Шаг 2: Постройте одну строку в матрице C
Наша следующая цель — построить целый ряд.
Для строки 1 в матрице A вам нужно перебрать все столбцы в матрице B, чтобы получить одну полную строку в матрице C.
Вернитесь к шаблону понимания списка.
- Замените
<do-this>
выражением из шага 1, потому что это то, что вы хотите сделать. - Затем замените
<item>
наB_col
каждый столбец в матрице B. - Наконец, замените
<iterable>
наzip(*B)
— список, содержащий все столбцы матрицы B.
А вот и первое понимание списка.
[sum(a*b for a,b in zip(A_row, B_col)) for B_col in zip(*B)] # zip(*B): * is the unzipping operator # zip(*B) returns a list of columns in matrix B
Шаг 3: Постройте все строки и получите матрицу C
Далее вам нужно будет заполнить матрицу произведения C, вычислив остальные строки.
И для этого вам нужно перебрать все строки в матрице A.
Вернитесь к пониманию списка еще раз и сделайте следующее.
- Замените
<do-this>
на понимание списка из шага 2. Вспомните, что мы вычислили целую строку на предыдущем шаге. - Теперь замените
<item>
наA_row
каждую строку в матрице A. - И ваш
<iterable>
— это сама матрица A, когда вы перебираете ее строки.
И вот наше окончательное понимание вложенного списка.
[[sum(a*b for a,b in zip(A_row, B_col)) for B_col in zip(*B)] for A_row in A]

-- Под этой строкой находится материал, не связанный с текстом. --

/-- The witness of ReadsAreAnsweredWithTheirSnapshot: a hit; a value of one byte by each read, its range
at its end; a key that is not there. -/
theorem test_w_reads :
    let h := { cmd0 Op.get (blk 0 0 0 0 0 [0x6B] []) with key := [0x6B] }
    let s := ask h fun d => { at_ Base.dsp F.DSP_FC_CTRL_FC_EN 1 d with disp := { d.disp with fc := [fc0] } }
    let g (op : Nat) := read0 op (blk 0 1 0 1 0 [0x6B] []) snap0
    let n (op : Nat) := read0 op (blk 0 1 0 1 0 [0x6B] []) { snap0 with found := false }
    (s.dev.alive = true ∧ s.dev.cmd 7 = some h ∧ s.dev.ctx h.sid = some ctx0 ∧ h.op = Op.get ∧
      s.dev.fcHit 7 h = some fc0 ∧ h.block.ifVersion = false) ∧
    (∀ op ∈ [Op.get, Op.getRange, Op.head],
      let q := g op
      let t := ask q id
      t.dev.alive = true ∧ t.dev.cmd 7 = some q ∧ t.dev.ctx q.sid = some ctx0 ∧ q.snap = some snap0 ∧
      q.readReady = true ∧ q.started = false ∧ q.respSeqs = [] ∧ snap0.found = true ∧ snap0.recBad = false ∧
      snap0.lost = [] ∧ t.dev.swRuns snap0.swath = true ∧ snap0.value.length = snap0.length ∧ snap0.length ≤ 4194304 ∧
      q.block.ifVersion = false ∧ t.dev.unsentOf q.sid 7 = [] ∧ q.op = op ∧ t.dev.fcHit 7 q = none ∧
      q.block.offset ≤ snap0.length ∧ q.block.len ≠ 0xFFFFFFFF) ∧
    (∀ op ∈ [Op.get, Op.getRange, Op.head],
      let q := n op
      let t := ask q id
      t.dev.cmd 7 = some q ∧ t.dev.swRuns 0 = true ∧ q.snap = some { snap0 with found := false } ∧ q.readReady = true ∧
      q.started = false ∧ q.op = op ∧ t.dev.fcHit 7 q = none) := by decide +kernel

/-- The witness of ListsAnswerAndSheavesOpen: a LIST, a sheaf that opens and one that does not. -/
theorem test_w_lists :
    let q := { cmd0 Op.list (blk 0 1 0 0 0 [] (zeros 8 ++ be 8 (255 * 2 ^ 56))) with st := .running }
    let s := ask q fun d => (keys0 [key0] d).updSw 15 fun x => { x with ready := true }
    let sn := { snap0 with length := 4097, extents := [{ ext0 with sheaves := 2, made := { ext0.made with endAt := 4097 } }] }
    let g := { read0 Op.get [] sn with started := true, opened := 1 }
    let sb := { sn with tried := some (0, 1) }
    let gr := { read0 Op.getRange (blk 0 1 0 4096 0 [0x6B] []) sb with started := true }
    let t := ask g (keys0 [key0])
    let tr := ask gr id
    (s.dev.alive = true ∧ s.dev.cmd 7 = some q ∧ s.dev.ctx q.sid = some ctx0 ∧ q.op = Op.list ∧
      q.st = .running ∧ q.gotAll = true) ∧
    ((∀ t ∈ List.range 256, q.cursor / 2 ^ 56 ≤ t → (s.dev.listSources q.space t).isSome = true) ∧
      (∀ n : Fin 16, ∀ k ∈ (s.dev.sw n).keys, (s.dev.sw n).recLost k = false)) ∧
    (t.dev.alive = true ∧ t.dev.cmd 7 = some g ∧ g.snap = some sn ∧ sn.swath = 0 ∧ t.dev.swRuns 0 = true ∧
      g.op = Op.get ∧ g.started = true ∧ g.failed = false ∧ sn.recBad = false ∧
      g.opened < sheafSpan (g.range sn.length).1 (g.range sn.length).2 ∧
      (g.range sn.length).1 / 4096 + g.opened = 1 ∧ 1 ∉ sn.lost ∧ g.answered = false ∧
      t.dev.snapOpens 0 g sn 1 = true ∧ sn.tried = none) ∧
    (tr.dev.cmd 7 = some gr ∧ tr.dev.swRuns 0 = true ∧ gr.op = Op.getRange ∧ gr.failed = false ∧
      gr.opened < sheafSpan (gr.range sb.length).1 (gr.range sb.length).2 ∧
      (gr.range sb.length).1 / 4096 + gr.opened = 1 ∧ 1 ∉ sb.lost ∧ gr.answered = false ∧
      tr.dev.snapOpens 0 gr sb 1 = true ∧ sb.tried.isSome = true) ∧
    (let b := { g with hash := 1, snap := some sb }
     let u := ask b (keys0 [key0])
     u.dev.snapOpens 0 b sb 1 = false ∧ sb.tried.map (·.2) = some 1 ∧ u.dev.ctx 5 = some ctx0 ∧
      u.dev.unsentOf 5 7 = [] ∧
      ((u.dev.sw 0).find b.space b.key).map (fun k => k.version) = some sb.version) := by decide +kernel

/-- The witness of AdmissionAndChains. -/
theorem test_w_admission :
    let q := { cmd0 Op.put (blk 1 1 0 0 1 [0x6B] [9]) with key := [0x6B], rule := some rule0, st := .waitRes }
    let s := ask q fun d => { d.updSw 0 (fun x => { x with ready := true }) with
      disp := { d.disp with wait := [7], lfree := [(0, 1)], pfree := [(0, 4608)] } }
    let l := { cmd0 Op.list (blk 0 0 0 0 0 [] []) with st := .waitRes }
    let v := ask l fun d => { d with disp := { d.disp with wait := [7] } }
    let w := ask l fun d => { d with
      disp := { d.disp with wait := [7] }, adm := { d.adm with jobs := [(512, ⟨1, 0, 0, 0, 0, 0⟩)] } }
    let a := { q with st := .reserved, owners := [0] }
    let t := ask a fun d => { d with disp := { d.disp with inbound := [(0, 7)] } }
    let b := { q with st := .chained, owners := [0], arrived := [0] }
    let u := ask b fun d => d.updSw 0 fun x => { x with haz := [⟨.cmd 7, 0, 0⟩], ready := true }
    (s.dev.alive = true ∧ s.dev.cmd 7 = some q ∧ s.dev.ctx q.sid = some ctx0 ∧ s.dev.disp.wait = [7] ∧
      q.rule.isSome = true ∧ s.dev.resetting .dispatcher = false ∧ s.dev.eraseHolds q.space = false ∧
      s.dev.shutting = false ∧ streamBusy ctx0 q = false ∧ s.dev.ownersOf q = some [0] ∧
      s.dev.slotsFree [0] = true ∧ s.dev.pw.pfActive = false ∧ q.op ≠ Op.list ∧ (s.dev.sw 0).fallow = false ∧
      q.charges.1 ≤ lookD 0 0 s.dev.disp.lfree ∧ (q.charges.2 : Int) ≤ s.dev.pfreeOf 0 ∧ q.st = .waitRes) ∧
    (v.dev.alive = true ∧ v.dev.cmd 7 = some l ∧ v.dev.ctx l.sid = some ctx0 ∧ v.dev.disp.wait = [7] ∧ l.op = Op.list ∧
      v.dev.pw.pfActive = false ∧ v.dev.resetting .dispatcher = false ∧ v.dev.eraseHolds l.space = false ∧
      v.dev.shutting = false ∧ v.dev.slotsFree (v.dev.listOwners l.space (256 - l.listFrom) l.listFrom []) = true) ∧
    (w.dev.alive = true ∧ w.dev.cmd 7 = some l ∧ w.dev.ctx l.sid = some ctx0 ∧ w.dev.disp.wait = [7] ∧
      w.dev.pw.pfActive = false ∧ w.dev.resetting .dispatcher = false ∧ w.dev.eraseHolds l.space = true) ∧
    (t.dev.alive = true ∧ t.dev.cmd 7 = some a ∧ t.dev.swRuns 0 = true ∧ t.dev.disp.inbound.find? (fun e => e.1 == 0) = some (0, 7) ∧
      a.midPart = false) ∧
    (u.dev.alive = true ∧ u.dev.cmd 7 = some b ∧ u.dev.swRuns 0 = true ∧
      firstByPrio (u.dev.startable 0) = some (7, b) ∧ (7, b) ∈ u.dev.startable 0) := by decide +kernel

/-- The witness of WholeWritesAndStreamParts: a PUT, a CAS_PUT, a paired PUT on one copy, a stream part. -/
theorem test_w_whole_writes :
    (∀ op ∈ [Op.put, Op.casPut],
      let q := write0 op (blk 0 1 0 0 1 [0x6B] [9])
      let s := ask q (keys0 [])
      s.dev.alive = true ∧ s.dev.cmd 7 = some q ∧ s.dev.ctx q.sid = some ctx0 ∧ q.runsAt 0 = true ∧
      q.buffered 0 = true ∧ s.dev.swRuns 0 = true ∧ s.dev.judge q false = none ∧ q.owners = [0] ∧
      q.slotsOn = [0] ∧ (s.dev.sw 0).find q.space q.key = none ∧
      q.passed = [] ∧ ((s.dev.sw 0).spotFor ((s.dev.sw 0).matched q.space q.key q.hash) q.hash).isSome = true ∧
      s.dev.HasRoom 0 q.space q.key ((s.dev.sw 0).matched q.space q.key q.hash) ∧
      s.dev.isPaired q = false ∧ q.op = op) ∧
    (let q := write0 Op.put (blk 0 1 0 0 1 [0x6B] [9])
     let s := ask q (keys0 [] ∘ pairSpace)
     s.dev.alive = true ∧ s.dev.cmd 7 = some q ∧ q.runsAt 0 = true ∧ q.buffered 0 = true ∧
      s.dev.ctx q.sid = some ctx0 ∧ s.dev.swRuns 0 = true ∧ s.dev.judge q false = none ∧ q.owners = [0] ∧
      q.slotsOn = [0] ∧ q.passed = [] ∧
      ((s.dev.sw 0).spotFor ((s.dev.sw 0).matched q.space q.key q.hash) q.hash).isSome = true ∧
      s.dev.HasRoom 0 q.space q.key ((s.dev.sw 0).matched q.space q.key q.hash) ∧ s.dev.isPaired q = true) ∧
    (let q := write0 Op.putStream (blk 0 1 0 0 2 [0x6B] [9])
     let x := { stream0 with parts := [7] }
     let c := { ctx0 with streams := [x] }
     let s := sess c fun d => keys0 [] { d with disp := { d.disp with cmds := [(7, q)] } }
     s.dev.alive = true ∧ s.dev.cmd 7 = some q ∧ s.dev.ctx q.sid = some c ∧ q.op = Op.putStream ∧
      q.midPart = true ∧ q.runsAt 0 = true ∧ q.buffered 0 = true ∧ q.owners = [0] ∧ q.slotsOn = [0] ∧
      s.dev.swRuns 0 = true ∧ c.streams = [x] ∧ x.space = q.space ∧ x.key = q.key ∧ 7 ∈ x.parts) := by
  unfold Dev.HasRoom
  decide +kernel

/-- The witness of RangeWritesOverlayTheOldValue, for writes of one piece. -/
theorem test_w_range_writes :
    ∀ op ∈ [Op.writeRange, Op.append],
      let q := write0 op (blk 0 1 0 1 0 [0x6B] [9])
      let s := ask q (keys0 [key0])
      s.dev.alive = true ∧ s.dev.cmd 7 = some q ∧ s.dev.ctx q.sid = some ctx0 ∧ q.runsAt 0 = true ∧
      s.dev.swRuns 0 = true ∧ s.dev.isPaired q = false ∧ q.owners = [0] ∧ q.slotsOn = [0] ∧
      q.pieces = [] ∧ s.dev.judge q false = none ∧ (s.dev.sw 0).find q.space q.key = some key0 ∧
      (∀ i < sheavesOf key0.value.length, s.dev.sheafOpens key0 i = true) ∧ key0.extents.length ≤ 64 ∧
      0 < q.len ∧ q.len ≤ q.data.length ∧ s.dev.HasRoom 0 q.space q.key (some key0) ∧
      q.buffered 0 = true ∧ q.len ≤ 1048576 ∧ q.op = op := by
  unfold Dev.HasRoom
  decide +kernel

/-- The same for a write of two pieces. -/
theorem test_w_range_pieces :
    let data := List.replicate 1048577 (0 : Byte)
    let q := write0 Op.writeRange (blk 0 1048577 0 1 0 [0x6B] data)
    let s := ask q (keys0 [key0])
    s.dev.cmd 7 = some q ∧
    (s.dev.alive = true ∧ s.dev.ctx q.sid = some ctx0 ∧ q.runsAt 0 = true ∧ s.dev.swRuns 0 = true ∧
      s.dev.isPaired q = false ∧ q.owners = [0] ∧ q.slotsOn = [0] ∧ q.pieces = [] ∧ s.dev.judge q false = none ∧
      (s.dev.sw 0).find q.space q.key = some key0 ∧
      (∀ i < sheavesOf key0.value.length, s.dev.sheafOpens key0 i = true) ∧ key0.extents.length ≤ 64 ∧ 0 < q.len ∧
      s.dev.HasRoom 0 q.space q.key (some key0) ∧ 1048576 < q.len ∧ q.gotAll = true ∧
      unitsFor 1048576 ≤ lookD 0 0 q.taken ∧ q.op = Op.writeRange) ∧
    q.len ≤ q.data.length := by
  refine ⟨rfl, by unfold Dev.HasRoom; decide +kernel, ?_⟩
  have h : ∀ l : List Byte, dataOf (blk 0 1048577 0 1 0 [0x6B] l) = l := fun _ => rfl
  have hl : (write0 Op.writeRange (blk 0 1048577 0 1 0 [0x6B] (List.replicate 1048577 (0 : Byte)))).len =
    1048577 := by decide +kernel
  exact Nat.le_of_eq (hl.trans ((congrArg List.length (h _)).trans List.length_replicate).symm)

/-- The witness of RemovalsHoldsAndSecureDiscards. -/
theorem test_w_removals :
    (∀ op ∈ [Op.delete, Op.discardSecure, Op.hold],
      let q := write0 op (blk 0 0 0 0 1 [0x6B] [])
      let s := ask q (keys0 [key0])
      s.dev.alive = true ∧ s.dev.cmd 7 = some q ∧ s.dev.ctx q.sid = some ctx0 ∧ q.runsAt 0 = true ∧
      s.dev.swRuns 0 = true ∧ q.owners = [0] ∧ q.slotsOn = [0] ∧ s.dev.judge q false = none ∧
      (s.dev.sw 0).find q.space q.key = some key0 ∧ s.dev.HasRoom 0 q.space q.key (some key0) ∧
      (s.dev.sw 0).fallow = false ∧ q.op = op) ∧
    (let x : Discard := ⟨7, 0, [0x6B], 0, 1, true, [], false⟩
     let s := run fun d => d.updSw 0 fun w => { w with discards := [x], ready := true }
     s.dev.alive = true ∧ (s.dev.sw 0).discards.find? (fun y => y.cid == 7 && y.begun && !y.wiped) = some x ∧
      s.dev.pinned 0 x.space x.key = false ∧ s.dev.swRuns 0 = true) ∧
    (let x : Discard := ⟨7, 0, [0x6B], 0, 1, true, [], true⟩
     let q := { write0 Op.discardSecure (blk 0 0 0 0 0 [0x6B] []) with started := true, passed := [0] }
     let s := ask q fun d => d.updSw 0 fun w => { w with discards := [x] }
     s.dev.alive = true ∧ s.dev.cmd 7 = some q ∧ s.dev.ctx q.sid = some ctx0 ∧ q.op = Op.discardSecure ∧
      q.started = true ∧ q.answered = false ∧ x ∈ (s.dev.sw 0).discards ∧
      (∀ m : Fin 16, ∀ y ∈ (s.dev.sw m).discards, y.cid = 7 → y.wiped = true ∧ y.targets = []) ∧
      s.dev.stillRetained q.space q.hash = false) := by
  unfold Dev.HasRoom
  decide +kernel

/-- The witness of PairedCopiesReportAndCatchUp: the second report, and a copy that is ahead. -/
theorem test_w_pairs :
    (let q := { write0 Op.put (blk 0 1 0 0 1 [0x6B] [9]) with owners := [0, 8], ready := [8] }
     let s := ask q (keys0 [] ∘ pairSpace)
     s.dev.alive = true ∧ s.dev.cmd 7 = some q ∧ isWrite q.op = true ∧ q.midPart = false ∧
      s.dev.isPaired q = true ∧ q.runsAt 0 = true ∧ q.buffered 0 = true ∧ (0 : Fin 16) ∉ q.ready ∧
      s.dev.swRuns 0 = true) ∧
    (let h := Dev.reset.keyedHash 0 [0x6B]
     let n := (Dev.reset.slot (hashSlot h)).owner
     let m := (Dev.reset.slot (hashSlot h)).partner
     let k := { key0 with hash := h, ahead := true, paired := true }
     let s := run fun d =>
       let d := (d.updSw n fun x => { x with keys := [k], ready := true }).updSw m fun x => { x with ready := true }
       { d with disp := { d.disp with lfree := [(m.val, 1)], pfree := [(m.val, 4608)], kfree := [(m.val, 1)] } }
     s.dev.alive = true ∧ (s.dev.slot (hashSlot (s.dev.keyedHash 0 [0x6B]))).owner = n ∧
      (s.dev.slot (hashSlot (s.dev.keyedHash 0 [0x6B]))).partner = m ∧ m ≠ n ∧ s.dev.online n = true ∧
      s.dev.online m = true ∧ s.dev.chainClear n 0 (s.dev.keyedHash 0 [0x6B]) = true ∧
      s.dev.chainClear m 0 (s.dev.keyedHash 0 [0x6B]) = true ∧ (s.dev.sw n).ring.length < ringCap ∧
      (s.dev.sw n).find 0 [0x6B] = some k ∧ k.ahead = true ∧ (s.dev.sw m).find 0 [0x6B] = none ∧
      (s.dev.sw n).recLost k = false ∧ s.dev.HasRoom m 0 [0x6B] (some k) ∧
      ((s.dev.sw m).place k.hash).isSome = true ∧ k.value.length ≤ lookD m.val 0 s.dev.disp.lfree ∧
      (physOf k.value.length : Int) ≤ s.dev.pfreeOf m ∧ 0 < lookD m.val 0 s.dev.disp.kfree) := by
  unfold Dev.HasRoom
  decide +kernel

/-- The witness of MatchEntriesAreChangedByCommands, the last entries of the table among its edges. -/
theorem test_w_tcam :
    (let s := polOf id
     s.dev.alive = true ∧ s.dev.flag Base.pol F.POL_TC_STAT_BUSY = false ∧ (s.dev.tcEnt 0).valid = false ∧
      (4094 : Fin 4096) < 4095 ∧ (s.dev.tcEnt 4095).valid = false ∧ (s.dev.tcEnt 4094).valid = false) ∧
    (let s := polOf fun p => { p with tc := [(4095, tc0 true)] }
     s.dev.alive = true ∧ (s.dev.tcEnt 4095).valid = true) ∧
    ((0 : BitVec 3).toNat = 0 ∧ 6 ≤ (7 : BitVec 3).toNat) ∧
    (let s := polOf fun p => { p with shift := some ⟨true, 0, 1, 0, 1⟩ }
     s.dev.alive = true ∧ s.dev.pol.shift = some ⟨true, 0, 1, 0, 1⟩) ∧
    (let s := polOf fun p => { p with shift := some ⟨false, 0, 1, 1, 1⟩ }
     s.dev.alive = true ∧ s.dev.pol.shift = some ⟨false, 0, 1, 1, 1⟩ ∧ 0 < 1) := by decide +kernel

Пришло время проверить результат!
# cast into NumPy array using np.array() C = np.array([[sum(a*b for a,b in zip(A_row, B_col)) for B_col in zip(*B)] for A_row in A]) # Output: [[ 89 107] [ 47 49] [ 40 44]]

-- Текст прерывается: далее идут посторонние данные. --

-- ==== Sys2Proof/Machine/Ops.lean ====
section
/-! DEFINITION. The named operations: register cells, the byte map and the segment store (20_memory.md), the checks of
an access, the responses, and taking a fault (60_exceptions.md R104). -/

namespace Sys2Proof.Machine

/-! ### Register cells (10_state.md R13, R16) -/

/-- `V[i]`. -/
def State.vecCell (s : State) (i : Fin 16) : VecCell := s.vec[i]

/-- `V[i] <- v`. -/
def State.setVec (s : State) (i : Fin 16) (v : VecCell) : State := { s with vec := s.vec.set i v }

/-- `G[i]`. -/
def State.gprCell (s : State) (i : Fin 16) : Word := s.gpr[i]

/-- `G[i] <- v`. -/
def State.setGpr (s : State) (i : Fin 16) (v : Word) : State := { s with gpr := s.gpr.set i v }

/-- `FL <- v`. -/
def State.setFl (s : State) (v : Word) : State := { s with fl := v }

/-- `IP <- v`. -/
def State.setIp (s : State) (v : Word) : State := { s with ip := v }

/-! ### The byte map (20_memory.md R42) -/

/-- What an unlisted address reads as (20_memory.md R36: "unmapped memory behaves as always-zero"). -/
def Memory.unlisted : Byte := 0x00

/-- The byte at a translated address. -/
def Memory.read : Memory → Nat → Byte
  | [], _ => Memory.unlisted
  | (k, v) :: m, a => if a = k then v else Memory.read m a

/-- `M[a := b]`, keeping the canonical form: addresses rising, no cell equal to what an unlisted address reads as. -/
def Memory.write : Memory → Nat → Byte → Memory
  | [], a, b => if b = Memory.unlisted then [] else [(a, b)]
  | (k, v) :: m, a, b =>
    if a < k then (if b = Memory.unlisted then (k, v) :: m else (a, b) :: (k, v) :: m)
    else if a = k then (if b = Memory.unlisted then m else (a, b) :: m)
    else (k, v) :: Memory.write m a b

/-- The canonical form: addresses strictly rising and no cell equal to what an unlisted address reads as. -/
def Memory.wf : Memory → Bool
  | [] => true
  | [(_, v)] => decide (v ≠ Memory.unlisted)
  | (k, v) :: (k', v') :: m => decide (v ≠ Memory.unlisted) && decide (k < k') && Memory.wf ((k', v') :: m)

/-! ### The segment store (10_state.md R21, 20_memory.md R36 to R39) -/

/-- `end(s)`, the first translated address after the segment (10_state.md R21). -/
def Segment.stop (g : Segment) : Nat := g.start + g.len

/-- The segment covers a translated address (20_memory.md R36). -/
def Segment.covers (g : Segment) (t : Nat) : Bool := decide (g.start ≤ t) && decide (t < g.stop)

/-- Some segment of the list covers a translated address. -/
def isMapped (segs : List Segment) (t : Nat) : Bool := segs.any fun g => g.covers t

/-- Insert a segment keeping the list sorted by start (20_memory.md R37). -/
def insertSegment (new : Segment) : List Segment → List Segment
  | [] => [new]
  | g :: segs => if new.start ≤ g.start then new :: g :: segs else g :: insertSegment new segs

/-- The left-to-right pass of 20_memory.md R38 from the segment `cur` on: while `cur` ends where the next one starts
the two become one and the pass stays at it, else it moves on. -/
def coalesceFrom (cur : Segment) : List Segment → List Segment
  | [] => [cur]
  | next :: segs =>
    if cur.stop = next.start then coalesceFrom ⟨cur.start, cur.len + next.len⟩ segs
    else cur :: coalesceFrom next segs

/-- `Coalesce(S)` (20_memory.md R38). -/
def coalesce : List Segment → List Segment
  | [] => []
  | g :: segs => coalesceFrom g segs

/-- The start of the 512-byte chunk that holds a translated address (20_memory.md R37). -/
def chunkStart (t : Nat) : Nat := t - t % CHUNK

/-- The shape of `S` after a write at `t` (20_memory.md R37): unchanged inside a segment, else the chunk of `t` is
allocated, inserted in order and coalesced. -/
def allocateAt (segs : List Segment) (t : Nat) : List Segment :=
  if isMapped segs t then segs else coalesce (insertSegment ⟨chunkStart t, CHUNK⟩ segs)

/-- `allocated(S)`, in chunks (20_memory.md R39). -/
def allocated (segs : List Segment) : Nat := (segs.map fun g => g.len / CHUNK).sum

/-- `ChunksNeeded(t, n)` (20_memory.md R39): how many chunks that an n-byte access at `t` touches lie in no segment. -/
def chunksNeeded (segs : List Segment) (t n : Nat) : Nat :=
  ((List.range' (t / CHUNK) ((t + n - 1) / CHUNK + 1 - t / CHUNK)).filter
    fun c => !isMapped segs (CHUNK * c)).length

/-- The capacity check of 20_memory.md R39; an unbounded store always passes. -/
def admits (maxChunks : Option Nat) (segs : List Segment) (t n : Nat) : Bool :=
  match maxChunks with
  | none => true
  | some m => decide (allocated segs + chunksNeeded segs t n ≤ m)

/-! ### Bytes of the state -/

/-- `ReadByteT(t)` (20_memory.md R36, R42): the stored byte, 0x00 where no byte stands. -/
def State.readByteT (s : State) (t : Nat) : Byte := Memory.read s.mem t

/-- `WriteByteT(t, b)` (20_memory.md R37): the chunk of `t` is allocated if it lies in no segment (even when b is 0,
R34), and the byte is written. -/
def State.writeByteT (s : State) (t : Nat) (b : Byte) : State :=
  { s with mem := Memory.write s.mem t b, segs := allocateAt s.segs t }

/-- Bytes written at `t`, `t + 1`, ... in increasing address order (20_memory.md R41). -/
def State.writeBytesT (s : State) (t : Nat) : List Byte → State
  | [] => s
  | b :: bs => (s.writeByteT t b).writeBytesT (t + 1) bs

/-! ### The checks of an access (42_memory_ops.md R90) -/

/-- The kind of an access (42_memory_ops.md R90). -/
inductive AccessKind
  | read
  | write
deriving DecidableEq, Repr

/-- The translated address of an untranslated one that is not below BASE (20_memory.md R35). -/
def State.translate (s : State) (e : Nat) : Nat := e - s.base.toNat

/-- `Check(addr, n, kind)` (42_memory_ops.md R90): the fault an n-byte access at untranslated address `e` raises before
any byte is touched, in the order below base, past the top, out of chunks. Arithmetic on naturals, no wrap. -/
def State.accessFault (s : State) (e n : Nat) (kind : AccessKind) : Option Cause :=
  if e < s.base.toNat then some .addrBelowBase
  else if e + n - 1 > 2 ^ AW - 1 then some .addrOverflow
  else if kind = .write ∧ admits s.params.maxChunks s.segs (s.translate e) n = false then some .outOfChunks
  else none

/-! ### Responses (30_encoding.md R48, 60_exceptions.md R100, R101) -/

/-- The 2-bit code of a status (60_exceptions.md R100). -/
def Status.code : Status → BitVec 2
  | .ok => 0
  | .fail => 1
  | .fatal => 2

/-- The 8-bit code of a reason (60_exceptions.md R101). -/
def Reason.code : Reason → BitVec 8
  | .none => 0
  | .illegalCommand => 1
  | .malformedPayload => 2
  | .selectorTooNarrow => 3
  | .addrBelowBase => 4
  | .addrOverflow => 5
  | .outOfChunks => 6
  | .halted => 7
  | .bitposOutOfWindow => 16
  | .sectionCountMismatch => 17
  | .selectorReversed => 18
  | .selectorParse => 19

/-- The reason a FATAL response gives for a cause (60_exceptions.md R101, R103). -/
def Cause.reason : Cause → Reason
  | .illegalCommand => .illegalCommand
  | .malformedPayload => .malformedPayload
  | .selectorTooNarrow => .selectorTooNarrow
  | .addrBelowBase => .addrBelowBase
  | .addrOverflow => .addrOverflow
  | .outOfChunks => .outOfChunks

/-- The 8-bit value a cause leaves in FAULT_CAUSE (10_state.md R23). -/
def Cause.code (c : Cause) : BitVec 8 := c.reason.code

/-- `respond(status, reason, rdata)` (00_scope.md R10): ends the command at the port and gives its response. -/
def State.respond (s : State) (status : Status) (reason : Reason) (rdata : List Elem) : State :=
  { s with inputs := s.inputs.tail, responses := s.responses ++ [⟨status, reason, rdata⟩] }

/-- An OK response; the reason is 0 (30_encoding.md R48). -/
def State.respondOk (s : State) (rdata : List Elem) : State := s.respond .ok .none rdata

/-- A FAIL response; rdata is empty (30_encoding.md R68) and no state changes (60_exceptions.md R102). -/
def State.respondFail (s : State) (reason : Reason) : State := s.respond .fail reason []

/-- `raise Fatal(cause)` (60_exceptions.md R104): TAKING A FAULT. HALTED is set, the cause recorded, and the command
answered; control goes nowhere. -/
def State.raiseFatal (s : State) (cause : Cause) : State :=
  State.respond { s with halted := true, faultCause := cause.code } .fatal cause.reason []

/-- The answer to any request while HALTED = 1 (60_exceptions.md R105). -/
def State.respondHalted (s : State) : State := s.respond .fatal .halted [⟨8, s.faultCause⟩]

/-- The reset event (70_reset_and_hazards.md R115), the only way back from a fault (60_exceptions.md R108): the reset
state with the BASE input and a draw of its own; the parameters stay (10_state.md R29). The host's later moves stay to
come, and a new run begins, so no response of the old one is kept. -/
def State.takeReset (s : State) (base : Addr) (later : List HostMove) : State :=
  { State.resetWith s.params base s.resets with inputs := later }

end Sys2Proof.Machine
end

Если вы присмотритесь, это эквивалентно вложенным циклам for, которые мы использовали ранее, только более лаконично.
Вы также можете сделать это более эффективно, используя некоторые встроенные функции. Давайте узнаем о них в следующем разделе.

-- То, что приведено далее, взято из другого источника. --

-- ==== Sys2Proof/Machine/Serve.lean ====
section
/-! DEFINITION. Serving the host's moves: the order of 60_exceptions.md R106, the selector string, the reset. -/

namespace Sys2Proof.Machine

/-- Serve the request at the port (60_exceptions.md R106): a halted block answers without decoding (R105), an illegal
word faults (R103), and a command runs; its meaning checks the payload first (step 3) and then runs its rule (step 4). -/
def State.serve (s : State) : Outcome :=
  if s.halted then .next s.respondHalted
  else
    match decode s.port.cmd with
    | none => .next (s.raiseFatal .illegalCommand)
    | some i => exec i s

/-- Serve a selector command of the host: its encoder answers FAIL SELECTOR_PARSE itself, or the encoded request takes
the command's place and is served (30_encoding.md R64). -/
def State.serveSelector (s : State) (c : SelectorCall) (later : List HostMove) : Outcome :=
  match encodeSelectorCall c with
  | none => .next (s.respondFail .selectorParse)
  | some r => State.serve { s with inputs := .request r :: later }

/-- One move of the host. With none to come the block is idle and keeps all its state (60_exceptions.md R113). -/
def State.serveMove (s : State) : Outcome :=
  match s.inputs with
  | [] => .next s
  | .request _ :: _ => s.serve
  | .selector c :: later => s.serveSelector c later
  | .reset base _ :: later => .next (s.takeReset base later)

/-- `s` with a request of the command word `w`, its payload all zeros, as the host's next move. -/
def State.offerWord (s : State) (w : Nat) : State :=
  { s with inputs := .request (zeroPayloadRequest (BitVec.ofNat 32 w)) :: s.inputs }

end Sys2Proof.Machine
end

Используйте NumPy matmul() для умножения матриц в Python
np.matmul()
принимает две матрицы в качестве входных данных и возвращает произведение, если умножение матриц между входными матрицами допустимо .
C = np.matmul(A,B) print(C) # Output: [[ 89 107] [ 47 49] [ 40 44]]
Обратите внимание, насколько этот метод проще, чем два метода, которые мы изучили ранее. На самом деле, вместо np.matmul()
вы можете использовать эквивалентный оператор @, и мы сразу это увидим.
Как использовать оператор @ в Python для умножения матриц
В Python @
— это бинарный оператор, используемый для умножения матриц.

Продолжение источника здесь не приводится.